Segment Start: Exercise material

-- ==== Sys2Proof/Tests/Slice0.lean ====
section
/-! SUPPORT. Tests. Expected values come from the spec: the codes of 30_encoding.md R100 and R101 (operand words: log 3),
the worked examples of the rules and of 95_test_vectors.md, and hand calculation where a comment says so. Elements are
written as plain residues. The witnesses show states and operands that meet the hypotheses of each obligation. -/

namespace Sys2Proof.Tests

set_option Elab.async false

open Sys2Proof.Machine

/-! ## Ill-formed terms are refused -/

def bytes (ns : List Nat) : List Byte := ns.map (BitVec.ofNat 8)

theorem test_ill_slot_refused : Instr.wellFormed (.pfAdd 65536 0 0) = false := by decide +kernel
theorem test_ill_slot_second_refused : Instr.wellFormed (.pfAdd 0 65536 0) = false := by decide +kernel
theorem test_ill_slot_third_refused : Instr.wellFormed (.pfAdd 0 0 65536) = false := by decide +kernel
theorem test_ill_slot_one_refused : Instr.wellFormed (.pfToBytes 65536) = false := by decide +kernel
theorem test_ill_slot_two_refused : Instr.wellFormed (.pfNegate 0 65536) = false := by decide +kernel
theorem test_ill_residue_degree_zero_refused : Instr.wellFormed (.pfNres 0 0) = false := by decide +kernel
theorem test_ill_residue_degree_large_refused : Instr.wellFormed (.pfNres 0 65537) = false := by decide +kernel
theorem test_ill_power_refused : Instr.wellFormed (.exFrobeniusMap .fq2 0 0 65536) = false := by decide +kernel
theorem test_ill_level_constant_refused : Instr.wellFormed (.exNew .fq2 65536) = false := by decide +kernel
theorem test_ill_sparse_refused : Instr.wellFormed (.exMulBy014 0 0 0 0 65536) = false := by decide +kernel
theorem test_ill_sparse034_refused : Instr.wellFormed (.exMulBy034 0 0 65536 0 0) = false := by decide +kernel
theorem test_ill_coefficient_refused : Instr.wellFormed (.cgNew .fp (some 65536) none [1]) = false := by decide +kernel
theorem test_ill_count_refused : Instr.wellFormed (.cgMultiExp .g1 0 0 65536 []) = false := by decide +kernel
theorem test_ill_line_operand_refused : Instr.wellFormed (.peEllMnt .doubling 0 0 0 0 65536) = false := by decide +kernel
theorem test_ill_pair_count_refused : Instr.wellFormed (.peMillerLoop 0 0 65536) = false := by decide +kernel
theorem test_ill_modulus_empty_refused : modulusFits [] = false := by decide +kernel
theorem test_ill_modulus_long_refused : modulusFits (List.replicate 129 1) = false := by decide +kernel
theorem test_ill_modulus_zero_top_refused : modulusFits (bytes [0, 7]) = false := by decide +kernel
theorem test_ill_modulus_even_refused : modulusFits (bytes [8]) = false := by decide +kernel
theorem test_ill_modulus_small_refused : modulusFits (bytes [3]) = false := by decide +kernel
theorem test_ill_element_short_refused : elementFits 103 2 [1] = false := by decide +kernel
theorem test_ill_element_range_refused : elementFits 103 1 [103] = false := by decide +kernel
theorem test_ill_order_empty_refused : orderFits [] = false := by decide +kernel
theorem test_ill_order_long_refused : orderFits (List.replicate 129 1) = false := by decide +kernel
theorem test_ill_order_zero_refused : orderFits (bytes [0, 0]) = false := by decide +kernel
theorem test_ill_loop_empty_refused : loopFits [] = false := by decide +kernel
theorem test_ill_loop_zero_top_refused : loopFits (bytes [0, 8]) = false := by decide +kernel
theorem test_ill_loop_long_refused : loopFits (List.replicate 255 1) = false := by decide +kernel
theorem test_ill_curve_coefficient_refused : curveFits 103 1 { a := [103], b := [0], ord := bytes [97] } = false := by decide +kernel
theorem test_ill_curve_b_refused : curveFits 103 1 { a := [0], b := [], ord := bytes [97] } = false := by decide +kernel
theorem test_ill_curve_order_refused : curveFits 103 1 { a := [0], b := [5], ord := [] } = false := by decide +kernel
theorem test_ill_point_refused : pointFits 103 2 { x := [1, 2], y := [3] } = false := by decide +kernel
theorem test_ill_scalar_refused : scalarFits { a := [0], b := [5], ord := bytes [97] } 97 = false := by decide +kernel
theorem test_ill_call_byte_refused : byteFits 256 = false := by decide +kernel
theorem test_ill_call_prefix_refused : prefixFits (List.replicate 256 1) = false := by decide +kernel
theorem test_ill_call_element_short_refused : elementWidth 1 2 [1] = false := by decide +kernel
theorem test_ill_call_element_wide_refused : elementWidth 1 1 [256] = false := by decide +kernel
theorem test_ill_call_point_refused : pointWidth 1 2 { x := [1, 2], y := [3] } = false := by decide +kernel
theorem test_ill_call_curve_refused : curveWidth 1 1 { a := [0], b := [256], ord := bytes [97] } = false := by decide +kernel
theorem test_ill_call_scalar_refused : scalarWidth { a := [0], b := [5], ord := bytes [97] } 256 = false := by decide +kernel
theorem test_ill_call_degree_refused : extWidth 1 { deg := 256, nr := 5 } = false := by decide +kernel
theorem test_ill_call_constant_refused : extWidth 1 { deg := 2, nr := 256 } = false := by decide +kernel
theorem test_ill_list_count_zero_refused : countFits 0 = false := by decide +kernel
theorem test_ill_list_count_large_refused : countFits 256 = false := by decide +kernel
theorem test_ill_call_pair_refused : pairsWidth 1 2 [{ chk1 := 256, p := { x := [1], y := [1] }, chk2 := 1, q := { x := [1, 2], y := [1, 2] } }] = false := by decide +kernel
theorem test_ill_call_list_refused : mexpListWidth 1 1 { a := [0], b := [5], ord := bytes [97] } [({ x := [2], y := [42] }, 256)] = false := by decide +kernel
theorem test_ill_mexp_list_refused : mexpListFits 103 1 { a := [0], b := [5], ord := bytes [97] } [] = false := by decide +kernel
theorem test_ill_mexp_scalar_refused : mexpListFits 103 1 { a := [0], b := [5], ord := bytes [97] } [({ x := [2], y := [42] }, 97)] = false := by decide +kernel
theorem test_ill_call_twist_refused : twistedWidth 1 { ext := { deg := 2, nr := 102 }, xi := [2, 1], twist := 256, loop := bytes [1], neg := 0, pairs := [] } = false := by decide +kernel
theorem test_ill_call_sign_refused : mntWidth 1 2 { ext := { deg := 2, nr := 5 }, loop := bytes [8], neg := 0, w0 := bytes [45], w1 := bytes [5], w0Neg := 256, pairs := [] } = false := by decide +kernel
theorem test_ill_call_modulus_refused : Call.encodable (.g1mexp (List.replicate 256 1) { a := [0], b := [5], ord := bytes [97] } []) = false := by decide +kernel
/-- A byte string of 65536 bytes does not fit the length word. -/
theorem test_ill_bytes_refused : Instr.wellFormed (.pfNew (List.replicate 65536 1)) = false := by
  simp only [Instr.wellFormed, bytesFit, List.length_replicate]
  decide

/-- A big integer of more than 65535 words does not fit the count word. -/
theorem test_ill_big_refused (v : Nat) (h : 16 * 65535 < bitlen v) : bigFits v = false := by
  have h' : ¬ wordCount v < 65536 := by
    unfold wordCount ceilDiv
    omega
  exact decide_eq_false h'

/-! ## Codes -/

/-- Why a code is no instruction. -/
def reason (r : Except DecodeErr Instr) : Option DecodeErr :=
  match r with
  | .error e => some e
  | .ok _ => none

Segment End: Exercise material

_Task description_. Only lines with the word "Tests" go in the answer. Take them all from the entries above.

_Completed exercise_.
-- ==== Sys2Proof/Tests/Slice0.lean ====
/-! SUPPORT. Tests. Expected values come from the spec: the codes of 30_encoding.md R100 and R101 (operand words: log 3),
namespace Sys2Proof.Tests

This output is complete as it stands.